ARROW-16166: [C++][Compute] Utilities for assembling join output #12872

michalursa · 2022-04-13T05:50:48Z

Adding utilities that make it easier to filter, replicate and accumulate rows from potentially multiple sources in a single exec batch.
This is meant to be used in hash join for reducing overheads in producing its output.

Also, moving light-weight array utilities to the same file and adding helper functions for generating them.

Thanks to Weston Pace for updating comments and writing the unit tests.

github-actions · 2022-04-13T05:51:06Z

https://issues.apache.org/jira/browse/ARROW-16166

github-actions · 2022-04-13T05:51:08Z

⚠️ Ticket has not been started in JIRA, please click 'Start Progress'.

save-buffer

Looks good to me, I guess I already reviewed a bunch of this code on the other PR.
One thing: is it worth to add Hashing32::HashBatch and Hashing64::HashBatch in this PR? I need those for Bloom Filter pushdown, not sure if those fit better here or there.

save-buffer · 2022-04-14T19:17:57Z

cpp/src/arrow/compute/light_array_test.cc

remove or uncomment

Ah, my mistake. This test fails by the way so I wasn't sure if that was something we wanted to address in this PR or file a follow-up JIRA for. I think the hash-join PR doesn't operate on null columns so it doesn't need it but since we specific code branches to support null in a few spots it seemed like we would want to support it at some point.

I also see above that dictionary type may be handled?

I removed this part.

westonpace

Some thoughts I had as I was working on tests.

cpp/src/arrow/compute/light_array.h

cpp/src/arrow/compute/light_array.cc

westonpace · 2022-04-14T20:43:42Z

@pitrou @lidavidm I'd appreciate your eyes on this if you have time. I think these utilities could be generally useful outside of hash-join and it might be nice to have some more eyes on them.

lidavidm · 2022-04-14T21:35:28Z

cpp/src/arrow/compute/light_array.h

How do these compare to a theoretical ExecBatch refactor?

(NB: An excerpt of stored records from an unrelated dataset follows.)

/-- One more length byte appends eight bits to TOTAL (43_decoder.md R172). -/
theorem shiftIn_toNat {t : Word} (h : t.toNat < 2 ^ 24) (e : Byte) : (shiftIn t e).toNat = t.toNat * 256 + e.toNat := by
  have hlow : e.toNat < 2 ^ 8 := e.isLt
  have hfits : t.toNat <<< 8 < 2 ^ 32 := by
    rw [Nat.shiftLeft_eq]
    omega
  rw [shiftIn, BitVec.toNat_or, BitVec.toNat_shiftLeft, Nat.mod_eq_of_lt hfits,
    BitVec.toNat_setWidth_of_le (by decide), ← Nat.shiftLeft_add_eq_or_of_lt hlow, Nat.shiftLeft_eq]

/-- DECODE's header step (R172): after `i` length bytes TOTAL is below `256 ^ i`. -/
theorem decHeadered_inv {s : State} (h : Inv s) (hp : s.status.phase = .decHdr) (hi : s.idx.toNat < 4) :
    Inv (decHeadered s) := by
  obtain ⟨hcap, -, htotal⟩ := (phaseInv_decHdr_iff hp).1 h.phase
  have hsmall : s.total.toNat < 2 ^ 24 :=
    htotal.trans_le (Nat.pow_le_pow_right (j := 3) (by decide) (by omega))
  refine recordBus_inv (setTotal_setIdx_inv h ?_) _
  refine (phaseInv_decHdr_iff (by exact hp)).2 ⟨hcap, ?_, ?_⟩
  · rw [setIdx_idx, succ_toNat hi (by decide)]
    exact hi
  · rw [setIdx_idx, succ_toNat hi (by decide), setIdx_total, setTotal_total, shiftIn_toNat hsmall, Nat.pow_succ]
    have := (extract (pixelAt s (coord s.idx s.width).1 (coord s.idx s.width).2)).isLt
    omega

/-- DECODE's header-finish step (R173): the capacity check is the body's bound on TOTAL. -/
theorem running_decBody_inv {s : State} (h : Inv s) (hp : s.status.phase = .decHdr) (hi : s.idx.toNat = 4)
    (hc : s.total.toNat ≤ cap s) : Inv (setStatus (Status.running .decBody) s) := by
  obtain ⟨hcap, -, -⟩ := (phaseInv_decHdr_iff hp).1 h.phase
  exact running_inv h ((phaseInv_decBody_iff rfl).2 ⟨hcap, hc, hi.ge, hi.le.trans (Nat.le_max_right _ _)⟩)

/-- DECODE's body step (R174): IDX stays at most TOTAL. -/
theorem decBodied_inv {s : State} (h : Inv s) (hp : s.status.phase = .decBody) (hi : s.idx.toNat < s.total.toNat) :
    Inv (decBodied s) := by
  obtain ⟨hcap, htotal, hlow, -⟩ := (phaseInv_decBody_iff hp).1 h.phase
  refine recordBus_inv (setIdx_inv (msgWrite_inv h _ _) ?_) _
  refine (phaseInv_decBody_iff (by exact hp)).2 ⟨hcap, htotal, ?_, ?_⟩
  · rw [setIdx_idx, succ_toNat hi s.total.isLt]
    omega
  · rw [setIdx_idx, succ_toNat hi s.total.isLt]
    exact le_max_of_le_left hi

theorem seqTurn_inv {s t : State} (h : Inv s) (ht : seqTurn s = .next t) : Inv t := by
  rcases seqTurn_cases ht with ⟨-, rfl⟩ | ⟨hp, hi, rfl⟩ | ⟨-, -, rfl⟩ | ⟨hp, hi, rfl⟩ | ⟨-, -, -, rfl⟩ |
    ⟨hp, hi, hc, rfl⟩ | ⟨hp, hi, -, rfl⟩ | ⟨-, -, rfl⟩
  · exact h
  · exact encProcessed_inv h hp hi
  · exact finish_inv h
  · exact decHeadered_inv h hp hi
  · exact fail_inv h _
  · exact running_decBody_inv h hp hi hc
  · exact decBodied_inv h hp hi
  · exact setMsgLen_inv (finish_inv h) rfl _

/-! ### The step -/

theorem runTurn_inv {u : Turn} {s t : State} (h : Inv s) (ht : runTurn u s = .next t) : Inv t := by
  cases u with
  | host op => exact hostStep_inv h ht
  | seq => exact seqTurn_inv h ht
  | wait => exact waitPoll_inv h ht

/-- Settles O9, by the agent that steps: the sequencer's enabled step, or the agenda's turn. -/
theorem everyStepKeepsTheInvariant : Obligations.EveryStepKeepsTheInvariant := by
  intro s t h ht
  rcases step_cases ht with ⟨-, ht⟩ | ⟨u, rest, -, ht⟩
  · exact seqTurn_inv h ht
  · exact runTurn_inv (setAgenda_inv h rest) ht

I suppose these are far too limited in terms of data type support

Yes, this isn't intended to be a wholesale replacement of ExecBatch, rather something that is small enough to get a PR through improving the hash-join performance. Once that is done we can either grow these tools to support more types, replace them with something more complete but more efficient, or accept multiple variations of kernels/nodes depending on benchmarks and need.

I think, by having these tools here, it will be easier to evaluate and work on potential replacements for ExecBatch, even if someone doesn't know the ins and outs of the join algorithm.

The KeyColumnMetadata and KeyColumnArray classes are used in hash group by and in new hash join for interaction with the hash table. The reason to have them was to be able to work on smaller batches than ExecBatch and therefore to keep intermediate results of multi-step computations in L1 cache. The goal was to get rid of the overheads of memory allocations and shared pointers (and atomic instructions for ref counting) when doing things like slicing.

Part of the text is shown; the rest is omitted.